Pot shortage could last for at least 5 years, expert warns

Canada’s pot shortage could last even longer than earlier predictions, with cannabis-infused edibles and other extractables set to hit the market later this year, according to one industry expert. George Robinson, chief executive officer of RavenQuest BioMed, said Canada’s cannabis supply shortage could extend to more than five years, as marijuana producers will need to grow as much as 6 million kilograms of pot annually in order to have enough of the plant’s biomass to meet domestic demand for edible and dried flower products .

Tilray buys Natura Naturals for $70 million, doubling domestic capacity

Nanaimo, B.C.-based Tilray said Tuesday it is acquiring Natura Naturals Holdings, the parent company of a licensed cannabis cultivator based in Leamington, Ont., for up to $70 million. The deal will approximately double Tilray’s Canadian cultivation capacity and help address supply shortages in the recreational market. Natura Naturals owns a 662,000 square-foot greenhouse, which includes 155,000 square-feet of capacity that is currently licensed to grow cannabis by Health Canada.

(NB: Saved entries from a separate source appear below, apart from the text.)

/-- The hypotheses of HeadsUnloadUnloadsOrChangesNothing can be met, clause by clause. -/
theorem witness_HeadsUnloadUnloadsOrChangesNothing :
    (let s : State := fly .following none;
      s.LinkReady ∧ s.NoneRuns ∧ s.pos.act.isLoaded = true ∧ s.rampView = .offRamp) ∧
    (let s : State := linesOf (fly .following none) (fun p => { p with liveRamp := .onRamp });
      s.LinkReady ∧ s.NoneRuns ∧ s.pos.act.isLoaded = true ∧ s.rampView = .onRamp ∧ s.pos.spinDownPending = false) ∧
    (quiet.LinkReady ∧ quiet.NoneRuns ∧ quiet.pos.act.isLoaded = false) :=
  ⟨⟨linkReady_of _ (by decide), noneRuns_of _ (by decide), by decide⟩,
   ⟨linkReady_of _ (by decide), noneRuns_of _ (by decide), by decide⟩,
   ⟨linkReady_of _ (by decide), noneRuns_of _ (by decide), by decide⟩⟩

/-- The hypotheses of SeekIsStartedHeldOrRefused can be met, clause by clause. -/
theorem witness_SeekIsStartedHeldOrRefused :
    (let s : State := fly .following none;
      s.LinkReady ∧ s.NoneRuns ∧ (8191 : Int) = max (-8191) (min 8191 (8192 : Half).toInt) ∧ s.prof.trackMax < (200001
      : Quad).toNat) ∧
    (let s : State := heatOf (fly .following none) .hot 0;
      s.LinkReady ∧ s.NoneRuns ∧ (200000 : Quad).toNat ≤ s.prof.trackMax ∧ s.chm.level = .hot) ∧
    (let s : State := fly .acquiring (some .load);
      s.LinkReady ∧ s.NoneRuns ∧ (200000 : Quad).toNat ≤ s.prof.trackMax ∧ s.chm.level ≠ .hot ∧ s.pos.act =
      .acquiring) ∧
    (let s : State := fly .seeking (some .seek);
      s.LinkReady ∧ s.NoneRuns ∧ (200000 : Quad).toNat ≤ s.prof.trackMax ∧ s.chm.level ≠ .hot ∧ s.pos.act = .seeking)
      ∧
    (let s : State := fly .following none;
      s.LinkReady ∧ s.NoneRuns ∧ (200000 : Quad).toNat ≤ s.prof.trackMax ∧ s.chm.level ≠ .hot ∧ s.pos.act = .following
      ∧ (200000 : Quad).toNat ≠ s.pos.target ∧ s.chm.level = .cool) ∧
    (let s : State := heatOf (fly .settling (some .settle)) .warm 5;
      s.LinkReady ∧ s.NoneRuns ∧ (200000 : Quad).toNat ≤ s.prof.trackMax ∧ s.chm.level ≠ .hot ∧ s.pos.act = .settling
      ∧ (200000 : Quad).toNat ≠ s.pos.target ∧ s.prof.paceTicks ≤ s.chm.pace) ∧
    (let s : State := heatOf (fly .following none) .warm 4;
      s.LinkReady ∧ s.NoneRuns ∧ (200000 : Quad).toNat ≤ s.prof.trackMax ∧ s.pos.act = .following ∧ (200000 :
      Quad).toNat ≠ s.pos.target ∧ s.chm.level = .warm ∧ s.chm.pace < s.prof.paceTicks) ∧
    (let s : State := fly .following none;
      s.LinkReady ∧ s.NoneRuns ∧ (0 : Quad).toNat = s.pos.target ∧ s.pos.act = .following ∧ (0 : Int) = s.pos.offset ∧
      (8191 : Int) ≠ s.pos.offset) ∧
    (let s : State := fly .settling (some .settle);
      s.LinkReady ∧ s.NoneRuns ∧ (0 : Quad).toNat = s.pos.target ∧ s.pos.act = .settling ∧ (0 : Int) = s.pos.offset ∧
      (8191 : Int) ≠ s.pos.offset) :=
  ⟨⟨linkReady_of _ (by decide), noneRuns_of _ (by decide), by decide⟩,
   ⟨linkReady_of _ (by decide), noneRuns_of _ (by decide), by decide⟩,
   ⟨linkReady_of _ (by decide), noneRuns_of _ (by decide), by decide⟩,
   ⟨linkReady_of _ (by decide), noneRuns_of _ (by decide), by decide⟩,
   ⟨linkReady_of _ (by decide), noneRuns_of _ (by decide), by decide⟩,
   ⟨linkReady_of _ (by decide), noneRuns_of _ (by decide), by decide⟩,
   ⟨linkReady_of _ (by decide), noneRuns_of _ (by decide), by decide⟩,
   ⟨linkReady_of _ (by decide), noneRuns_of _ (by decide), by decide⟩,
   ⟨linkReady_of _ (by decide), noneRuns_of _ (by decide), by decide⟩⟩

/-- The hypotheses of RunningJobTurnsMotionRequestsAway can be met, clause by clause. -/
theorem witness_RunningJobTurnsMotionRequestsAway :
    (let s : State := jobOf (std .atSpeed .parked) (collecting);
      s.LinkReady ∧ s.running = some collecting) :=
  ⟨linkReady_of _ (by decide), by decide⟩

/-- The hypotheses of WindowTimeoutFailsTheHeadZone can be met, clause by clause. -/
theorem witness_WindowTimeoutFailsTheHeadZone :
    (let s : State := (jobOf (fly .following none) collecting).setWindow (some lastTurn);
      s.inbox = [] ∧ s.window = some lastTurn ∧ lastTurn.revs + 1 = lastTurn.limit ∧ lastTurn.attempt = s.jct.attempt
      ∧ s.jct.table = [collecting] ∧ collecting.state = .running ∧ collecting.kind = .qualify ∧ collecting.heads = [1]
      ∧ collecting.zones = [2] ∧ collecting.cursor = some
      { zone := 0, head := 0, phase := .collect, retries := 0, failedZones := 0 } ∧ collecting.figures.isSome = true ∧
      s.jct.ctx.await = some .window ∧ s.jct.zoneFailed = false) ∧
    (let s : State := (measureOf (fly .following none) (measuring .span .collect1 0 0) .window).setWindow (some lastTurn);
      MeasureUnderWay s (measuring .span .collect1 0 0) (at2 .collect1 0 0) defaultFigures 1 2 .collect1 ∧
      OnlyHeadZone s (measuring .span .collect1 0 0) 1 2 ∧
      s.jct.ctx.await = some .window ∧ s.window = some lastTurn ∧ lastTurn.head = 1 ∧ lastTurn.attempt = s.jct.attempt ∧
      s.pos.act = .following ∧ s.gcu.state = .idle ∧ lastTurn.revs + 1 = lastTurn.limit ∧
      0 < s.prof.retries) ∧
    (let s : State := (measureOf (fly .following none) (measuring .span .collect2 1 0) .window).setWindow (some lastTurn);
      MeasureUnderWay s (measuring .span .collect2 1 0) (at2 .collect2 1 0) defaultFigures 1 2 .collect2 ∧
      OnlyHeadZone s (measuring .span .collect2 1 0) 1 2 ∧
      s.jct.ctx.await = some .window ∧ s.window = some lastTurn ∧ lastTurn.head = 1 ∧ lastTurn.attempt = s.jct.attempt ∧
      s.pos.act = .following ∧ s.gcu.state = .idle ∧ lastTurn.revs + 1 = lastTurn.limit ∧
      s.prof.retries ≤ 1) ∧
    (let s : State := nearlyFull .qualify .collect;
      let w : Window := { lastTurn with probing := true, track := 4, used := 63, revs := 3 };
      MeasureUnderWay s (measuring .qualify .collect 0 0) (at2 .collect 0 0) defaultFigures 1 2 .collect ∧
      OnlyHeadZone s (measuring .qualify .collect 0 0) 1 2 ∧
      GoodMark s 3 6 500 500 { sector := 3, track := 4, e := 500, o := 500 } ∧
      s.jct.ctx.await = some .window ∧ s.window = some w ∧ w.head = 1 ∧ w.attempt = s.jct.attempt ∧ s.pos.act = .following ∧
      s.gcu.state = .idle ∧ s.sdc.slotDue.isSome = true ∧ s.sdc.marker = false ∧ ((4 : Int) - w.track).natAbs ≤ 127 ∧
      w.size ≤ w.used + 1 ∧ w.anchorOnly = false ∧ w.probing = true ∧ s.drivenHead = 1 ∧ 1 ≠ s.prof.anchor ∧
      (let y : WindowReport :=
          { ending := .complete, window := { w with pos := 1, used := 64, sumAmp := 7000 }, mean := some (roundDiv 0 64) };
        y.window = { w with
          pos := if w.anchorOnly then w.pos else w.pos + 1, used := w.used + 1
          sumV := w.sumV + (((4 : Int) - w.track) * 16384 + pesOf { sector := 3, track := 4, e := 500, o := 500 })
          sumAmp := w.sumAmp + (500 + 500) } ∧ (qualification s.prof y).isSome = true)) ∧
    (let s : State := nearlyFull .span .collect1;
      let w : Window := { lastTurn with probing := true, track := 4, used := 63, revs := 3 };
      MeasureUnderWay s (measuring .span .collect1 0 0) (at2 .collect1 0 0) defaultFigures 1 2 .collect1 ∧
      OnlyHeadZone s (measuring .span .collect1 0 0) 1 2 ∧
      GoodMark s 3 6 500 500 { sector := 3, track := 4, e := 500, o := 500 } ∧
      s.jct.ctx.await = some .window ∧ s.window = some w ∧ w.head = 1 ∧ w.attempt = s.jct.attempt ∧ s.pos.act = .following ∧
      s.gcu.state = .idle ∧ s.sdc.slotDue.isSome = true ∧ s.sdc.marker = false ∧ ((4 : Int) - w.track).natAbs ≤ 127 ∧
      w.size ≤ w.used + 1 ∧ w.anchorOnly = false ∧ w.probing = true ∧ s.drivenHead = 1 ∧ 1 ≠ s.prof.anchor) ∧
    (let s : State := nearlyFull .span .collect2;
      let w : Window := { lastTurn with probing := true, track := 4, used := 63, revs := 3 };
      MeasureUnderWay s (measuring .span .collect2 0 0) (at2 .collect2 0 0) defaultFigures 1 2 .collect2 ∧
      OnlyHeadZone s (measuring .span .collect2 0 0) 1 2 ∧
      GoodMark s 3 6 500 500 { sector := 3, track := 4, e := 500, o := 500 } ∧
      s.jct.ctx.await = some .window ∧ s.window = some w ∧ w.head = 1 ∧ w.attempt = s.jct.attempt ∧ s.pos.act = .following ∧
      s.gcu.state = .idle ∧ s.sdc.slotDue.isSome = true ∧ s.sdc.marker = false ∧ ((4 : Int) - w.track).natAbs ≤ 127 ∧
      w.size ≤ w.used + 1 ∧ w.anchorOnly = false ∧ w.probing = true ∧ s.drivenHead = 1 ∧ 1 ≠ s.prof.anchor ∧ s.jct.ctx.firstReport = some { ending := .complete, window := lastTurn, mean := some 5 }) ∧
    (let w : Window := { lastTurn with head := 0, anchorOnly := true, track := 4, used := 63, revs := 3 };
      let j : Job := { measuring .qualify .collect 0 0 with heads := [0] };
      let s : State := (measureOf (fly .following none) j .window).setWindow (some w);
      MeasureUnderWay s j (at2 .collect 0 0) defaultFigures 0 2 .collect ∧ OnlyHeadZone s j 0 2 ∧
      GoodMark s 3 6 500 500 { sector := 3, track := 4, e := 500, o := 500 } ∧
      s.jct.ctx.await = some .window ∧ s.window = some w ∧ w.head = 0 ∧ w.attempt = s.jct.attempt ∧ s.pos.act = .following ∧
      s.gcu.state = .idle ∧ s.sdc.slotDue.isSome = true ∧ s.sdc.marker = false ∧ ((4 : Int) - w.track).natAbs ≤ 127 ∧
      w.size ≤ w.used + 1 ∧ w.anchorOnly = true ∧ s.drivenHead = 0 ∧ 0 = s.prof.anchor ∧ s.pos.otRun + 1 < s.prof.otCount) :=
  ⟨by decide,
   ⟨measureUnderWay_of _ _ _ _ _ _ _ (by decide), onlyHeadZone_of _ _ _ _ (by decide), by decide⟩,
   ⟨measureUnderWay_of _ _ _ _ _ _ _ (by decide), onlyHeadZone_of _ _ _ _ (by decide), by decide⟩,
   ⟨measureUnderWay_of _ _ _ _ _ _ _ (by decide), onlyHeadZone_of _ _ _ _ (by decide), goodMark_of _ _ _ _ _ _ (by decide), by decide⟩,
   ⟨measureUnderWay_of _ _ _ _ _ _ _ (by decide), onlyHeadZone_of _ _ _ _ (by decide), goodMark_of _ _ _ _ _ _ (by decide), by decide⟩,
   ⟨measureUnderWay_of _ _ _ _ _ _ _ (by decide), onlyHeadZone_of _ _ _ _ (by decide), goodMark_of _ _ _ _ _ _ (by decide), by decide⟩,
   ⟨measureUnderWay_of _ _ _ _ _ _ _ (by decide), onlyHeadZone_of _ _ _ _ (by decide), goodMark_of _ _ _ _ _ _ (by decide), by decide⟩⟩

CBS rejects medical marijuana ad proposed for Super Bowl broadcast

Those flipping on the Super Bowl for the commercials may be disappointed that there may not be any cannabis-related ads airing during the event. That’s because CBS is rejecting television advertisements that call for the legalization of medical marijuana, according to Acreage Holdings. The firm sent the network a proposed spot that would air during the Super Bowl next month. Despite how medical marijuana is now legal in more than 30 states in the U.S., it remains illegal on the federal level. The proposed ad, which would have cost more than US$5 million given last year’s ad rate, features two subjects who have benefited from medicinal cannabis.

Canopy Rivers invests in cannabis beverage and edible product maker

Canopy Rivers, the venture capital arm of Canadian pot producer Canopy Growth, said it invested about $1.5 million in Herbert, a Canadian brand focused on developing adult-use cannabis beverage and edible products. The all-stock deal is centered on Herbert’s health-conscious focus when it comes to ingredient selection for both its food and beverage products. Herbert was created by executives of Greenhouse Juice Company, which Canopy Rivers has also invested in.

CannTrust receives approval to expand Pelham facility

CannTrust said it has received the necessary permits from Pelham, Ont., a town about an hour away from Toronto, to proceed with the next phase of its facility’s expansion plans. The expansion, revised down to 390,000 square feet, compared to the 600,000 square feet in the company's initial application, will allow CannTrust to grow up to 100,000 kilograms of cannabis annually once construction is completed. The application comes a week after the Canadian Press reported that Pelham recently issued an interim bylaw banning any new cannabis cultivation facilities, in addition to prohibiting existing expansions for one year.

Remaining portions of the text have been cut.